### GOAL OF THE EXERCISE
A verbatim reproduction of the lines below, from the line containing "(0x08024064, 0x0, .aadd" through the line containing "(0x0BE319E7, 0x0, .aand", both ends included, is the whole required output.

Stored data
-- ==== Sys2Proof/Tests/Slice0.lean ====
section
/-! SUPPORT. Tests: words decode (expected terms from 03_encoding.md), ill-formed terms are refused, one-step results
worked out from the spec, and for each statement a state that meets its hypotheses (wit_<statement>). -/

namespace Sys2Proof.Tests
open Sys2Proof Sys2Proof.Machine Sys2Proof.Laws
set_option Elab.async false

/-! ### Decoding -/

/-- Every listed word, with the word after it, decodes in the class to the instruction beside it. -/
def decodesAll (c : Sys2Proof.Class) (rows : List (Nat × Nat × Instr)) : Bool :=
  rows.all fun r => decode c (BitVec.ofNat 32 r.1) (BitVec.ofNat 32 r.2.1) == some r.2.2

/-- Class 0 words of R51. -/
theorem test_decode_mix_integer : decodesAll .mix [
    (0x0000D409, 0x0, .iadd ⟨false, false, 3, 40, .v 9⟩),
    (0x01811485, 0x0, .isub ⟨false, false, 4, 41, .s 5⟩),
    (0x0241557C, 0x0, .imul ⟨false, false, 5, 42, .imm 0x7C⟩),
    (0x840195A1, 0x0, .imad ⟨true, false, 6, 43, .v 33⟩),
    (0x1001D609, 0x0, .and ⟨false, false, 7, 44, .v 9⟩),
    (0x11821685, 0x0, .or ⟨false, false, 8, 45, .s 5⟩),
    (0x1242577C, 0x0, .xor ⟨false, false, 9, 46, .imm 0x7C⟩),
    (0x930297A1, 0x0, .andn ⟨true, false, 10, 47, .v 33⟩),
    (0x1402D809, 0x0, .shl ⟨false, false, 11, 48, .v 9⟩),
    (0x15831885, 0x0, .shr ⟨false, false, 12, 49, .s 5⟩),
    (0x1643597C, 0x0, .sar ⟨false, false, 13, 50, .imm 0x7C⟩),
    (0x970399A1, 0x0, .rotl ⟨true, false, 14, 51, .v 33⟩),
    (0x2A03DA09, 0x0, .iamin ⟨false, false, 15, 52, .v 9⟩),
    (0x03A41A85, 0x0, .imulh ⟨false, true, 16, 53, .s 5⟩),
    (0x05445B7C, 0x0, .imin ⟨false, false, 17, 54, .imm 0x7C⟩),
    (0x86249BA1, 0x0, .imax ⟨true, true, 18, 55, .v 33⟩),
    (0x0924DC09, 0x0, .sadd ⟨false, true, 19, 56, .v 9⟩),
    (0x0AA51C85, 0x0, .ssub ⟨false, true, 20, 57, .s 5⟩),
    (0x0B455D7C, 0x0, .idiv ⟨false, false, 21, 58, .imm 0x7C⟩),
    (0x8C259DA1, 0x0, .irem ⟨true, true, 22, 59, .v 33⟩),
    (0x07028A00, 0x0, .iabs ⟨false, 10, 20⟩),
    (0x8802CA80, 0x0, .ineg ⟨true, 11, 21⟩),
    (0x1A030B00, 0x0, .popc ⟨false, 12, 22⟩),
    (0x9B034B80, 0x0, .clz ⟨true, 13, 23⟩),
    (0x1C038C00, 0x0, .brev ⟨false, 14, 24⟩),
    (0xD803CC80, 0x0, .lfirst ⟨true, 15, 25⟩)
  ] = true := by decide

/-- Class 0 words of R51. -/
theorem test_decode_mix_moves : decodesAll .mix [
    (0x0D010308, 0x0, .iadd64 ⟨false, false, 4, 6, .v 8⟩),
    (0x0E810308, 0x0, .isub64 ⟨false, false, 4, 6, .s 8⟩),
    (0x8F410301, 0x0, .imad64 ⟨true, false, 4, 6, .imm 1⟩),
    (0x1E408221, 0x0, .shl64 ⟨false, false, 2, 4, .imm 33⟩),
    (0x1F208207, 0x0, .shr64 ⟨false, true, 2, 4, .v 7⟩),
    (0x18A08184, 0x0, .bfe ⟨false, true, 2, 3, .s 4⟩),
    (0x99008184, 0x0, .bfi ⟨true, false, 2, 3, .v 4⟩),
    (0x1D408184, 0x0, .lea ⟨false, 2, 2, 3, .v 4⟩),
    (0x2099003F, 0x0, .mov ⟨false, 100, .s 63⟩),
    (0xA1027FFF, 0x0, .movi ⟨true, 9, 0x3FFF⟩),
    (0x22018000, 0x3F800000, .movl ⟨false, 6, 0x3F800000⟩),
    (0x23020500, 0x0, .movs ⟨false, 8, 0x0A⟩),
    (0x2301CA00, 0x0, .potake 7),
    (0x24A04103, 0x0, .sel ⟨5, 1, 2, 3⟩),
    (0x25844184, 0x0, .icmp ⟨.lt, false, 1, 3, .s 4⟩),
    (0x2533C104, 0x0, .icmp ⟨.geu, true, 7, 2, .v 4⟩),
    (0x264C4184, 0x0, .fcmp ⟨.un, .bf16, 1, 3, .v 4⟩),
    (0x27804103, 0x0, .plop ⟨.orn, 1, 2, 3⟩),
    (0x28368180, 0x0, .pmov ⟨true, 3, 90⟩),
    (0x2800ED00, 0x0, .pmov ⟨false, 3, 90⟩),
    (0x2920ED00, 0x0, .pchk ⟨true, 3, 90⟩),
    (0x2BA08206, 0x0, .famin ⟨.f64, 2, 4, .s 6⟩),
    (0x2C204103, 0x1F, .qmul ⟨false, .rmi, 1, 2, .v 3, 31⟩),
    (0xAD404103, 0x0, .qshr ⟨true, .rz, 1, 2, .v 3⟩)
  ] = true := by decide

/-- Class 0 words of R51. -/
theorem test_decode_mix_float : decodesAll .mix [
    (0x30008F32, 0x0, .fadd ⟨.f32, 2, 30, .v 50⟩),
    (0x31A11034, 0x0, .fsub ⟨.f64, 4, 32, .s 52⟩),
    (0x32419136, 0x0, .fmul ⟨.bf16, 6, 34, .v 54⟩),
    (0x33821238, 0x0, .ffma ⟨.f32, 8, 36, .s 56⟩),
    (0x3422933A, 0x0, .ffnma ⟨.f64, 10, 38, .v 58⟩),
    (0x35C3143C, 0x0, .fmin ⟨.bf16, 12, 40, .s 60⟩),
    (0x3603953E, 0x0, .fmax ⟨.f32, 14, 42, .v 62⟩),
    (0x37608206, 0x0, .fsgn ⟨true, true, 2, 4, .v 6⟩),
    (0x38208206, 0x0, .fdiv ⟨.f64, 2, 4, .v 6⟩),
    (0x41804185, 0x0, .fscale ⟨.f32, 1, 3, .s 5⟩),
    (0x39208200, 0x0, .fsqrt ⟨.f64, 2, 4⟩),
    (0x3A02E380, 0x0, .frcp ⟨11, 71⟩),
    (0x3B032400, 0x0, .frsq ⟨12, 72⟩),
    (0x3C036480, 0x0, .fex2 ⟨13, 73⟩),
    (0x3D03A500, 0x0, .flg2 ⟨14, 74⟩),
    (0x3E03E580, 0x0, .fsinp ⟨15, 75⟩),
    (0x3F042600, 0x0, .fcosp ⟨16, 76⟩),
    (0x40404180, 0x0, .fclass ⟨.bf16, 1, 3⟩),
    (0x42408201, 0x0, .frnd ⟨true, .rpi, 2, 4⟩),
    (0x43204230, 0x0, .cvtif ⟨.f32, .u64, .rne, 1, 4⟩),
    (0x44804214, 0x0, .cvtfi ⟨.f8e5, .u32, .rz, 1, 4⟩),
    (0x45204243, 0x0, .cvtff ⟨.f8e4, .f32, true, .rne, 1, 4⟩),
    (0x46004202, 0x0, .pack ⟨.bf16, false, .dyn, 1, 4⟩),
    (0x47010484, 0x0, .unpk ⟨.f8e5, 4, 9⟩),
    (0x48810488, 0x0, .fdot2 ⟨4, 9, .s 8⟩)
  ] = true := by decide

/-- Class 0 words of R51. -/
theorem test_decode_mix_lanes_control : decodesAll .mix [
    (0x50010488, 0x0, .lshuf ⟨4, 9, .v 8⟩),
    (0x51810488, 0x0, .lshup ⟨4, 9, .s 8⟩),
    (0x52410481, 0x0, .lshdn ⟨4, 9, .imm 1⟩),
    (0x53410490, 0x0, .lxor ⟨4, 9, .imm 16⟩),
    (0x54410280, 0x0, .lvote ⟨.uni, 4, 5⟩),
    (0x55010280, 0x0, .lball ⟨4, 5⟩),
    (0x5601030C, 0x0, .lred ⟨.fadd64, 4, 6⟩),
    (0x5700C283, 0x0, .lscan ⟨.umin, 3, 5⟩),
    (0x60003FFE, 0x0, .br 0x3FFE),
    (0x61004010, 0x0, .brp 1 0x10),
    (0x6201C010, 0x0, .brnp 7 0x10),
    (0x63000000, 0x40, .jmp 0x40),
    (0x63200880, 0x0, .jmpInd 17),
    (0x64000004, 0x0, .call 4),
    (0x65000000, 0x0, .ret),
    (0x66000000, 0x0, .exit),
    (0x67000000, 0x0, .yield),
    (0x68000000, 0x0, .nop),
    (0x690000AB, 0x0, .trap 0xAB),
    (0x6A000012, 0x0, .bkpt 0x12),
    (0x6B134000, 0x0, .getfc 77),
    (0x6C400003, 0x0, .setfc (.imm 3))
  ] = true := by decide

/-- Class 1 words of R51. -/
theorem test_decode_mem : decodesAll .mem [
    (0x0000413C, 0x0, .ld ⟨.w, .dflt, 1, 2, 60⟩),
    (0x018089BD, 0x0, .st ⟨.x8, .blk, 2, 3, 61⟩),
    (0x02A11A3E, 0x0, .ldacq ⟨.x16, .dev, 4, 4, 62⟩),
    (0x0340E2BF, 0x0, .strel ⟨.x2, .sys, 3, 5, 63⟩),
    (0x04201184, 0x0, .pref ⟨true, .qrt, 3, 4⟩),
    (0x05600000, 0x0, .fence .dev),
    (0x06214307, 0x0, .xst ⟨.x1, .dflt, 5, 6, 7⟩),
    (0x08024064, 0x0, .aadd ⟨.rlx, false, .dflt, 9, 0, 100⟩),
    (0x096288E5, 0x0, .amin ⟨.acq, true, .blk, 10, 1, 101⟩),
    (0x0A82D166, 0x0, .amax ⟨.rel, false, .qrt, 11, 2, 102⟩),
    (0x0BE319E7, 0x0, .aand ⟨.ar, true, .dev, 12, 3, 103⟩),
    (0x0C036268, 0x0, .aor ⟨.rlx, false, .sys, 13, 4, 104⟩),
    (0x0D6382E9, 0x0, .axor ⟨.acq, true, .dflt, 14, 5, 105⟩),
    (0x0E83CB6A, 0x0, .axch ⟨.rel, false, .blk, 15, 6, 106⟩),
    (0x0FE613EB, 0x0, .acas ⟨.ar, true, .qrt, 24, 7, 107⟩),
    (0x10045C6C, 0x0, .afadd ⟨.rlx, false, .dev, 17, 8, 108⟩)
  ] = true := by decide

### EXERCISE SOLUTION
    (0x08024064, 0x0, .aadd ⟨.rlx, false, .dflt, 9, 0, 100⟩),
    (0x096288E5, 0x0, .amin ⟨.acq, true, .blk, 10, 1, 101⟩),
    (0x0A82D166, 0x0, .amax ⟨.rel, false, .qrt, 11, 2, 102⟩),
    (0x0BE319E7, 0x0, .aand ⟨.ar, true, .dev, 12, 3, 103⟩),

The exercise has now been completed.